■ **Requirement**
Of the lines below, write out exactly those from the line with "else if x.phase ≠ .ready then s" through the line with "(s.stageTake d (c.nlb", both included, and skip the rest.

(Given data)

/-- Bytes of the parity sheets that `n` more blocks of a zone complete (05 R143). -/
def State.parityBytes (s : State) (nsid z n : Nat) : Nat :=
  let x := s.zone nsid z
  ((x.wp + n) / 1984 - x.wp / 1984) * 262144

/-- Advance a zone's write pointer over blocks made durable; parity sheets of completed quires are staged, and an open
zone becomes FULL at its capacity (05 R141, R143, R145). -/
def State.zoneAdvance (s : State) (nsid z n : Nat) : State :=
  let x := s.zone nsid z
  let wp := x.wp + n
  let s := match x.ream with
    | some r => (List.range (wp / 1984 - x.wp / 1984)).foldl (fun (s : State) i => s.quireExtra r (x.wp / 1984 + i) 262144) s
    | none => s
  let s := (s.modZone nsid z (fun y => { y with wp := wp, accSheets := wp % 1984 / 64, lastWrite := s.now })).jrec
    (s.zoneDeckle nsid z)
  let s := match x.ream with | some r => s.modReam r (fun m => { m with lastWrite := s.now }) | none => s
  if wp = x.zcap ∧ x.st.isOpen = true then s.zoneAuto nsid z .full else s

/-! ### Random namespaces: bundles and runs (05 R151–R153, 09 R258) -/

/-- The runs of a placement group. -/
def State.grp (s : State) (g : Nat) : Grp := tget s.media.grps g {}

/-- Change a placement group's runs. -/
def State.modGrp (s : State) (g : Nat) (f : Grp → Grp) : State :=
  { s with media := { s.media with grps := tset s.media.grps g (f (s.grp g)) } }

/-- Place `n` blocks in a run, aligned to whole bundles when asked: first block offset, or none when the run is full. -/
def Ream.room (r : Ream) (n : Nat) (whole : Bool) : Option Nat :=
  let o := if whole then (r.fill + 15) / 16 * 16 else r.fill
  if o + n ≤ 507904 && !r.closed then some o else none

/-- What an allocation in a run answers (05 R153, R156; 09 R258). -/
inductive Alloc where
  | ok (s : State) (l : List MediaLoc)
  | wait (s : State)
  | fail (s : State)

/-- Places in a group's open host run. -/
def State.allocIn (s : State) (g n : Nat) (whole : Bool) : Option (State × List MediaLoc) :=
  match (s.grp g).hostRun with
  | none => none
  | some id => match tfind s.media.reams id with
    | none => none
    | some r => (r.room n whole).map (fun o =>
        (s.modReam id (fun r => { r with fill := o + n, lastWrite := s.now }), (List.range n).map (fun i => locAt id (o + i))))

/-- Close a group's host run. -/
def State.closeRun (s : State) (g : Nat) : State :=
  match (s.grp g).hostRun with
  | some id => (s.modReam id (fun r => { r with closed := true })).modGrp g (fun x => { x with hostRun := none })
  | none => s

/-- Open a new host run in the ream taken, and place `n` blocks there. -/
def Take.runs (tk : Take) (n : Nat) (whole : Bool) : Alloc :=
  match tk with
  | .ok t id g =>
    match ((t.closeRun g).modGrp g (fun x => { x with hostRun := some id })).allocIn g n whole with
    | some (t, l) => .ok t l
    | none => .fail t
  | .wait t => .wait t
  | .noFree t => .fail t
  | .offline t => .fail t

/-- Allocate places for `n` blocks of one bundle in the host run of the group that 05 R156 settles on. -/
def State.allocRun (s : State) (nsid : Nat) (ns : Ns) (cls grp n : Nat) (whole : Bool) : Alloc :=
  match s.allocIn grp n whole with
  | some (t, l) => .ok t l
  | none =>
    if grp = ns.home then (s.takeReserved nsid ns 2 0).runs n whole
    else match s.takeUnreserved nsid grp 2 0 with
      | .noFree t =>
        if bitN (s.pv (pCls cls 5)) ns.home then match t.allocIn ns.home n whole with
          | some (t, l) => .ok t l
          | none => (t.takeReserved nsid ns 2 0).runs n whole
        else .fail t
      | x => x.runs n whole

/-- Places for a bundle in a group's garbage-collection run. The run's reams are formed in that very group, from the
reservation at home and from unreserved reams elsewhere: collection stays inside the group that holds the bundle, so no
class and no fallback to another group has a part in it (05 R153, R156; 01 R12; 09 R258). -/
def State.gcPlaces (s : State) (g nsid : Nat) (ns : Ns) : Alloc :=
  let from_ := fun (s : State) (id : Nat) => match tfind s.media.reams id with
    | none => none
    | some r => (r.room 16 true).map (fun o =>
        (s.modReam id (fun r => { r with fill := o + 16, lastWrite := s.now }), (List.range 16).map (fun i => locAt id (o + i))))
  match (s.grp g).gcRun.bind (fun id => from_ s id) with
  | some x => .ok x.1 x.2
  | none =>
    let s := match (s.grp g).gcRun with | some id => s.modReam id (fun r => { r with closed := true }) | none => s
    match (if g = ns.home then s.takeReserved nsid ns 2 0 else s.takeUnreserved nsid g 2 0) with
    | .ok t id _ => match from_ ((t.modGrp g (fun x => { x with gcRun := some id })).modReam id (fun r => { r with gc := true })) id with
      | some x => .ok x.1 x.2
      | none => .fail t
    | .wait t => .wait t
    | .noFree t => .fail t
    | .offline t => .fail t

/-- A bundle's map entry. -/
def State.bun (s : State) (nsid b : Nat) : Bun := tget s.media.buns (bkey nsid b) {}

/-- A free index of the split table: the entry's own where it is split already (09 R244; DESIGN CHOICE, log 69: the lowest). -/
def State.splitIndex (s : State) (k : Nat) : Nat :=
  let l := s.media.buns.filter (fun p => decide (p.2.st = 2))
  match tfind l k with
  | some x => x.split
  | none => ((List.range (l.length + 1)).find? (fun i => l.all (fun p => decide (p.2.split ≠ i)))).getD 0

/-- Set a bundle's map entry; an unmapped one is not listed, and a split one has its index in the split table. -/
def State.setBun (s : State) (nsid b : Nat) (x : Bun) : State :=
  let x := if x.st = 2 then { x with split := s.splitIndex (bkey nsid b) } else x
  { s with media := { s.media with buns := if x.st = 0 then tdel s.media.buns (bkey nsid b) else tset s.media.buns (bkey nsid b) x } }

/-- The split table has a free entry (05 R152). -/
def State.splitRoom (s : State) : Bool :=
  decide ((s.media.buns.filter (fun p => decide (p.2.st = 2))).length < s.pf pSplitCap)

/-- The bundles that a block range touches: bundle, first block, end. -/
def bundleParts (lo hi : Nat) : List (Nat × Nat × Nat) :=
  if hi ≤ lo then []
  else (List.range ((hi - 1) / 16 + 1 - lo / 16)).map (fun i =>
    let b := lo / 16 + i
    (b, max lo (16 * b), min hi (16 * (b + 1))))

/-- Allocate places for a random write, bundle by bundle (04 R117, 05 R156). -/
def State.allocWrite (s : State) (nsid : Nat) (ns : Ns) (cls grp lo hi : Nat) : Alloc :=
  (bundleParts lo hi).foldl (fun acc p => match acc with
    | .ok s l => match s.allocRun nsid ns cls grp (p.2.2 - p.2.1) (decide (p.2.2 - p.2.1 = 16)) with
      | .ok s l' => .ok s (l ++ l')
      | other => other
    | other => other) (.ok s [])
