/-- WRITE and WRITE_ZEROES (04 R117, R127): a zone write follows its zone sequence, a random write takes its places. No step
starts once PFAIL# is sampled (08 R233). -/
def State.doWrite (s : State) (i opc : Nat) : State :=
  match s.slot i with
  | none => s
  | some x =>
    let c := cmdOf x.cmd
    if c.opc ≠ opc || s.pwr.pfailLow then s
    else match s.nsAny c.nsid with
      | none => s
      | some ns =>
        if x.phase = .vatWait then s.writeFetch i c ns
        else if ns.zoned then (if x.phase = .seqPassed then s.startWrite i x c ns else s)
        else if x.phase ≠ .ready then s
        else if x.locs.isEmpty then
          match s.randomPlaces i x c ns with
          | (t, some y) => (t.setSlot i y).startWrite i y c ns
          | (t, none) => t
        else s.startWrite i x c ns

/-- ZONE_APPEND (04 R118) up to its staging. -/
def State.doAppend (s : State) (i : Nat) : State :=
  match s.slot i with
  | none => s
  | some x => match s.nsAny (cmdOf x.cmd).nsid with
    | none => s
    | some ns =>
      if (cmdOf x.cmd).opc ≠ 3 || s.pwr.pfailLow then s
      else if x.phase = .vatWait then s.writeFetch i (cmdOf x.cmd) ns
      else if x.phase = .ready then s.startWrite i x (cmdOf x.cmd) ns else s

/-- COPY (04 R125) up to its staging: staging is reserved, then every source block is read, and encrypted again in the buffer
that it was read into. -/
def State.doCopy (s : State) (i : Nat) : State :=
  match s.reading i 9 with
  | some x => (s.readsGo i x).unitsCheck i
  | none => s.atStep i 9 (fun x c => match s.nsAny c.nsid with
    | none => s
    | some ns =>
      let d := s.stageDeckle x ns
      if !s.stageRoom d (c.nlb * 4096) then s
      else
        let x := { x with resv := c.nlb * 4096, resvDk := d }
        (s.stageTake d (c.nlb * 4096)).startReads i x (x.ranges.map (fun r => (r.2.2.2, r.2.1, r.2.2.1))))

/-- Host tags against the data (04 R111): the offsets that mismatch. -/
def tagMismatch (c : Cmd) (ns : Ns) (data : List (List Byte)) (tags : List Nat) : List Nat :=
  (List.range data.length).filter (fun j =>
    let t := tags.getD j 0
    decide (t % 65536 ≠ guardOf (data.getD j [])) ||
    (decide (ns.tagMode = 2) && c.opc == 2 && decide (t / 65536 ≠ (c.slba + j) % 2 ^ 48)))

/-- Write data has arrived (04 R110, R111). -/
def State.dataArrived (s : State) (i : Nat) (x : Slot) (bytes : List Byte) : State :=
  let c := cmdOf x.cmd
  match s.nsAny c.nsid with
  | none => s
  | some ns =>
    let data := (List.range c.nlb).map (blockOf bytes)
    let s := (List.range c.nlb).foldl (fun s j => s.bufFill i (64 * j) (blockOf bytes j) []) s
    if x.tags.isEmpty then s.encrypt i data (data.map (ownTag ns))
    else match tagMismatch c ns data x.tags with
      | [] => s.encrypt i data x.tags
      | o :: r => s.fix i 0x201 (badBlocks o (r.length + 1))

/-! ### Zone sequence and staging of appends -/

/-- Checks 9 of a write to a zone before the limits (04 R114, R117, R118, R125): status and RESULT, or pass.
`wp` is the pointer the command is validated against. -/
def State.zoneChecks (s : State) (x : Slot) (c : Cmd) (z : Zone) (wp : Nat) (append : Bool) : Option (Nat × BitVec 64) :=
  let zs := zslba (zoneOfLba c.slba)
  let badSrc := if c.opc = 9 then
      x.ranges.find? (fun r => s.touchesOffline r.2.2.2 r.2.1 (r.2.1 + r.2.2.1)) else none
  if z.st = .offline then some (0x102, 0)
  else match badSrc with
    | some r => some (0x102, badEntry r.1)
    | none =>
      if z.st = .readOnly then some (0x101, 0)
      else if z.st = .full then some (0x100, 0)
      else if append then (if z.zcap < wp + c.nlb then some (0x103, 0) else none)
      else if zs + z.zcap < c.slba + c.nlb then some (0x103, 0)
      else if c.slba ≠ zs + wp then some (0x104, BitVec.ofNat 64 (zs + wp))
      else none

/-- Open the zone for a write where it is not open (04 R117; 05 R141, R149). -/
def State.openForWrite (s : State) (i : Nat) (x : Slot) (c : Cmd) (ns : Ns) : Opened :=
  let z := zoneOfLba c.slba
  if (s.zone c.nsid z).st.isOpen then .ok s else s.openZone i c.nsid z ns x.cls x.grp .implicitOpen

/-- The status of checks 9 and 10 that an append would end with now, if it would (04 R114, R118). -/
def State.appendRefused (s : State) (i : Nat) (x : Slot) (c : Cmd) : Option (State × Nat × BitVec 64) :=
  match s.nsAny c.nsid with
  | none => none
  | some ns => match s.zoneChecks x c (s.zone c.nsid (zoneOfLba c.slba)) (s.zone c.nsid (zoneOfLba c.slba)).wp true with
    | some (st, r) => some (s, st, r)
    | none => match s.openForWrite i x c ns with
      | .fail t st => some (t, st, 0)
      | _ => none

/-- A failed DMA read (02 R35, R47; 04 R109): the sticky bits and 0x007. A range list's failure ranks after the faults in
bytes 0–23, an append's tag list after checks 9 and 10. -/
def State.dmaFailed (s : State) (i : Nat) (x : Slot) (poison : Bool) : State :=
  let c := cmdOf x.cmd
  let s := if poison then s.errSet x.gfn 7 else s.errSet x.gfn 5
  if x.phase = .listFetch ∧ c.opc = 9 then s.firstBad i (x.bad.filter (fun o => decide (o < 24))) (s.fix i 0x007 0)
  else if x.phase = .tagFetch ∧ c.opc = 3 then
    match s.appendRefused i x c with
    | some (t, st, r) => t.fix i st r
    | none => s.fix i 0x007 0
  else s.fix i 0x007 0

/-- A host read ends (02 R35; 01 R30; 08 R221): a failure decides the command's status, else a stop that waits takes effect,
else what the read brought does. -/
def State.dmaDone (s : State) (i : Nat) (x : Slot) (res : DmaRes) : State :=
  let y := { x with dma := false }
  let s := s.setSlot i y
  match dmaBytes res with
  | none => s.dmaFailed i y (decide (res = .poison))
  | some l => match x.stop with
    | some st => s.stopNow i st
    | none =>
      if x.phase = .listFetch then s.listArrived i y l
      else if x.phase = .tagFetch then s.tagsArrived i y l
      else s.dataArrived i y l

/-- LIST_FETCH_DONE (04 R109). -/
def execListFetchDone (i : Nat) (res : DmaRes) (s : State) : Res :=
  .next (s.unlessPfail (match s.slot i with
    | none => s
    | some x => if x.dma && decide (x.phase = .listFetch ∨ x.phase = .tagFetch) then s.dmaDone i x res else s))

(End Given data)

■ **Written response**
        else if x.phase ≠ .ready then s
        else if x.locs.isEmpty then
          match s.randomPlaces i x c ns with
          | (t, some y) => (t.setSlot i y).startWrite i y c ns
          | (t, none) => t
        else s.startWrite i x c ns

/-- ZONE_APPEND (04 R118) up to its staging. -/
def State.doAppend (s : State) (i : Nat) : State :=
  match s.slot i with
  | none => s
  | some x => match s.nsAny (cmdOf x.cmd).nsid with
    | none => s
    | some ns =>
      if (cmdOf x.cmd).opc ≠ 3 || s.pwr.pfailLow then s
      else if x.phase = .vatWait then s.writeFetch i (cmdOf x.cmd) ns
      else if x.phase = .ready then s.startWrite i x (cmdOf x.cmd) ns else s

/-- COPY (04 R125) up to its staging: staging is reserved, then every source block is read, and encrypted again in the buffer
that it was read into. -/
def State.doCopy (s : State) (i : Nat) : State :=
  match s.reading i 9 with
  | some x => (s.readsGo i x).unitsCheck i
  | none => s.atStep i 9 (fun x c => match s.nsAny c.nsid with
    | none => s
    | some ns =>
      let d := s.stageDeckle x ns
      if !s.stageRoom d (c.nlb * 4096) then s
      else
        let x := { x with resv := c.nlb * 4096, resvDk := d }
        (s.stageTake d (c.nlb * 4096)).startReads i x (x.ranges.map (fun r => (r.2.2.2, r.2.1, r.2.2.1))))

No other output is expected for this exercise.